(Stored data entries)
━━━━━━

/-- A HELLO that completes in JOINING sets the HELLO done mark, lowers its want, starts the join timer with twice the
beacon period and the publish and beacon timers with full ones, and opens a round if the Publish Set is not empty; in
IN_SERVICE it lowers the want and restarts the beacon timer, on a line of any condition, also one that has become free
under the frame (R31, R44, R141, R167). That the own assembly ends with it, and that one begun after the line has become
free stays, is the model's reading (log 9). -/
def Obligations.CompletedHelloOpensTheJoinWindow : Prop :=
  ∀ (s : State) (frame : WireFrame) (heard opens : Bool) (beaconMs : Nat), s.arbiter.inFlight = some .hello →
    s.line.drive = (if heard = true then .sending frame else .unheard frame) → s.control.withdrawPending = false →
    opens = (!s.publication.publishSet.isEmpty && decide (s.publication.round = .closed)) →
    beaconMs = s.control.timing.interval.ms * s.control.timing.multiple.times →
    (s.control.state = .joining →
      exec .completed s = .next
        { s with
          control := { s.control with helloDone := true, joinTimer := .running (16000 * (2 * beaconMs)) }
          publication := { s.publication with
            publishTimer := .running (16000 * s.control.timing.interval.ms)
            beaconTimer := .running (16000 * beaconMs)
            round := if opens then .opened 0 else s.publication.round }
          arbiter := { s.arbiter with
            inFlight := none
            failures := 0
            wants := { s.arbiter.wants with hello := false, routine := s.arbiter.wants.routine || opens } }
          line := { s.line with
            drive := .idle, early := if heard = true ∧ s.frame.assembly ≠ none then .waiting else s.line.early }
          frame := { s.frame with assembly := if heard = true then none else s.frame.assembly } }) ∧
    (s.control.state = .inService →
      exec .completed s = .next
        { s with
          publication := { s.publication with beaconTimer := .running (16000 * beaconMs) }
          arbiter := { s.arbiter with
            inFlight := none, failures := 0, wants := { s.arbiter.wants with hello := false } }
          line := { s.line with
            drive := .idle, early := if heard = true ∧ s.frame.assembly ≠ none then .waiting else s.line.early }
          frame := { s.frame with assembly := if heard = true then none else s.frame.assembly } })

/-- The completion of an owned ASK counts as an attempt at its target's record: due and covered set cleared, the
request for a BEACON carried, the recall-wait timer started; a disowned one changes no record; a completed BEACON
lowers its want and restarts the beacon timer; a completed RESEND empties its list, and its want stands if more waits.
A lost or failed ASK, BEACON or HELLO changes no record, and a lost or failed RESEND returns its indexes to the Replay
Set; LOST leaves the frame under assembly to the winner with the sampled 0 (R44, R45, R74, R76 to R78, R91, R93, R139,
R141, R154 to R157). COMPLETED comes on a line of any condition; that the own assembly ends with it, and that one begun
after the line has become free stays, is the model's reading (log 9). -/
def Obligations.OutcomesOfAskBeaconAndResend : Prop :=
  ∀ (s land lost failed : State) (frame : WireFrame) (heard : Bool),
    s.control.withdrawPending = false →
    land = { s with
      arbiter := { s.arbiter with inFlight := none, failures := 0 }
      line := { s.line with
        drive := .idle, early := if heard = true ∧ s.frame.assembly ≠ none then .waiting else s.line.early }
      frame := { s.frame with assembly := if heard = true then none else s.frame.assembly } } →
    lost = { s with
      arbiter := { s.arbiter with
        inFlight := none, arbLost := if s.arbiter.arbLost = 65535 then 65535 else s.arbiter.arbLost + 1 }
      line := { s.line with drive := .idle }
      frame := { s.frame with
        assembly := s.frame.assembly.map (fun a =>
          ⟨a.bits ++ [false], if a.bits.length = 10 then false else a.own, .foreign⟩) } } →
    failed = { s with
      arbiter := { s.arbiter with
        inFlight := none
        failures := s.arbiter.failures + 1
        txFail := if s.arbiter.txFail = 65535 then 65535 else s.arbiter.txFail + 1 }
      line := { s.line with drive := .idle } } →
    (s.line.drive = (if heard = true then .sending frame else .unheard frame) →
      (∀ a records, s.arbiter.inFlight = some .ask → s.peers.asking = some a → s.control.state.isListening = false →
        records = s.peers.records.map (fun r =>
          if r.station = a.target ∧ a.owned = true then
            { r with
              askDue := false
              attempts := r.attempts + 1
              covered := 0
              beaconWanted := false
              recallWait := .running (16000 * s.control.timing.recallWait.ms) }
          else r) →
        exec .completed s = .next
          { land with
            peers := { s.peers with records := records, asking := none }
            arbiter := { land.arbiter with
              wants := { s.arbiter.wants with ask := records.any (fun r => r.askDue) } } }) ∧
      (s.arbiter.inFlight = some .beacon →
        exec .completed s = .next
          { land with
            publication := { s.publication with
              beaconTimer := .running (16000 * (s.control.timing.interval.ms * s.control.timing.multiple.times)) }
            arbiter := { land.arbiter with wants := { s.arbiter.wants with beacon := false } } }) ∧
      (s.arbiter.inFlight = some .resend →
        exec .completed s = .next
          { land with
            publication := { s.publication with resendFlight := [] }
            arbiter := { land.arbiter with
              wants := { s.arbiter.wants with resend := decide (s.publication.replay ≠ 0) } } })) ∧
    ∀ (returned : State → State),
      (∀ u, returned u =
        (if s.arbiter.inFlight = some .ask then
          { u with
            peers := { s.peers with asking := none }
            arbiter := { u.arbiter with
              wants := { s.arbiter.wants with ask := s.peers.records.any (fun r => r.askDue) } } }
        else if s.arbiter.inFlight = some .resend then
          { u with
            publication := { s.publication with
              replay := s.publication.replay ||| IndexSet.ofList s.publication.resendFlight, resendFlight := [] }
            arbiter := { u.arbiter with
              wants := { s.arbiter.wants with
                resend := decide (s.publication.replay ||| IndexSet.ofList s.publication.resendFlight ≠ 0) } } }
        else u)) →
      (∃ w, s.arbiter.inFlight = some w ∧ w ∈ [Want.ask, .beacon, .hello, .resend]) →
      (s.line.drive = .sending frame → s.line.condition = .busy → (∀ a ∈ s.frame.assembly, a.bits.length < 11) →
        exec .lost s = .next (returned lost)) ∧
      (s.line.drive = .breaking → s.arbiter.failures < 7 → exec .failed s = .next (returned failed))

/-- A bit error hands over the mismatched cell as the own frame's last and makes the station drive tBRK; cells of
another frame may follow; the release is FAILED. Of any of the six wants, the eighth consecutive FAILED sets
LINE_TROUBLE and enters LISTENING(LINE_TROUBLE), which meets a pending withdraw; any earlier outcome, COMPLETED, LOST
or FAILED, is taken as without a withdraw and then carries a pending one out; COMPLETED comes on a line of any condition,
LOST on a BUSY one (R139 to R141, R154 to R158, R170, R171). The drive that goes on unheard is the model's (log 9). -/
def Obligations.BitErrorFailsAndTheEighthListens : Prop :=
  ∀ s : State,
    (∀ frame cells, s.line.drive = .sending frame ∨ s.line.drive = .unheard frame →
      exec (.bitError cells) s = .next
        (({ (s.takeCells (cells.take 1)) with line := { s.line with drive := .breaking } } : State).takeCells
          (cells.drop 1))) ∧
    ∀ (w : Want) (n : Station) (calm : State) (listening : Cause → State → State), s.arbiter.inFlight = some w →
      s.control.station = some n →
      calm = { s with control := { s.control with withdrawPending := false } } →
      (∀ cause t, listening cause t = { t with
        control := { t.control with
          state := .listening cause
          withdrawPending := false
          lineTroubleCount := 0
          joinTimer := t.control.joinTimer.hold
          helloHold := .stopped
          faults := { t.control.faults with
            lineTrouble := t.control.faults.lineTrouble || decide (cause = .lineTrouble) } }
        publication := { t.publication with
          publishTimer := t.publication.publishTimer.hold
          beaconTimer := t.publication.beaconTimer.hold }
        peers := { t.peers with
          records := t.peers.records.map (fun r => { r with recallWait := r.recallWait.hold }) }
        arbiter := { t.arbiter with failures := 0 }
        notices := t.notices.offer ⟨.state n (.listening cause), t.control.clock⟩ }) →
      (∀ frame, s.line.drive = .sending frame ∨ s.line.drive = .unheard frame →
        (∃ t, exec .completed calm = .next t ∧
          exec .completed s = .next (if s.control.withdrawPending = true then listening .command t else t)) ∧
        (s.line.drive = .sending frame → s.line.condition = .busy → (∀ a ∈ s.frame.assembly, a.bits.length < 11) →
          ∃ t, exec .lost calm = .next t ∧
            exec .lost s = .next (if s.control.withdrawPending = true then listening .command t else t))) ∧
      (s.line.drive = .breaking →
        ∃ t, exec .failed { calm with arbiter := { s.arbiter with failures := 0 } } = .next t ∧
          t.arbiter.inFlight = none ∧ t.line.drive = .idle ∧
          t.arbiter.txFail = (if s.arbiter.txFail = 65535 then 65535 else s.arbiter.txFail + 1) ∧
          exec .failed s = .next
            (if 7 ≤ s.arbiter.failures then listening .lineTrouble t
            else if s.control.withdrawPending = true then listening .command t
            else { t with arbiter := { t.arbiter with failures := s.arbiter.failures + 1 } }))

/-! ### Timers and the clock -/

/-- A publish timer expiry reloads the interval and opens a round, with its want, exactly when the Publish Set is not
empty and no round is open; a beacon timer expiry stops the timer and raises BEACON, as does a hello hold expiry. The
millisecond clock advances by one, wrapping, and an entry whose age then reaches 65535 is marked age saturated, and
nothing else changes (R18, R31, R44, R45, R169, R179). That an expiry is a command, taken only at a timer with no time
left and changing nothing elsewhere, is the model's choice (log 3 and 4). -/
def Obligations.PublicationTimersAndClock : Prop :=
  (∀ s : State,
    (s.publication.publishTimer = .running 0 →
      exec .publishTimerExpiry s = .next
        (if s.publication.publishSet ≠ [] ∧ s.publication.round = .closed then
          { s with
            publication := { s.publication with
              publishTimer := .running (16000 * s.control.timing.interval.ms), round := .opened 0 }
            arbiter := { s.arbiter with wants := { s.arbiter.wants with routine := true } } }
        else
          { s with
            publication := { s.publication with
              publishTimer := .running (16000 * s.control.timing.interval.ms) } })) ∧
    (s.publication.beaconTimer = .running 0 →
      exec .beaconTimerExpiry s = .next
        { s with
          publication := { s.publication with beaconTimer := .stopped }
          arbiter := { s.arbiter with wants := { s.arbiter.wants with beacon := true } } }) ∧
    (s.control.helloHold = .running 0 →
      exec .helloHoldExpiry s = .next
        { s with
          control := { s.control with helloHold := .stopped }
          arbiter := { s.arbiter with wants := { s.arbiter.wants with beacon := true } } }) ∧
    (s.publication.publishTimer ≠ .running 0 → exec .publishTimerExpiry s = .next s) ∧
    (s.publication.beaconTimer ≠ .running 0 → exec .beaconTimerExpiry s = .next s) ∧
    (s.control.helloHold ≠ .running 0 → exec .helloHoldExpiry s = .next s)) ∧
  (∀ s : State,
     exec .millisecondClockAdvance s = .next
       { s with
         control := { s.control with clock := s.control.clock + 1 }
         points := { s.points with
           mirrored := s.points.mirrored.map (fun e =>
             { e with ageSaturated := e.ageSaturated || decide (s.control.clock + 1 - e.time = 65535) }) } })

━━━━━━

Task directions:
All lines above containing the string "txFail": copy each one.

Exercise response:
        txFail := if s.arbiter.txFail = 65535 then 65535 else s.arbiter.txFail + 1 }
          t.arbiter.txFail = (if s.arbiter.txFail = 65535 then 65535 else s.arbiter.txFail + 1) ∧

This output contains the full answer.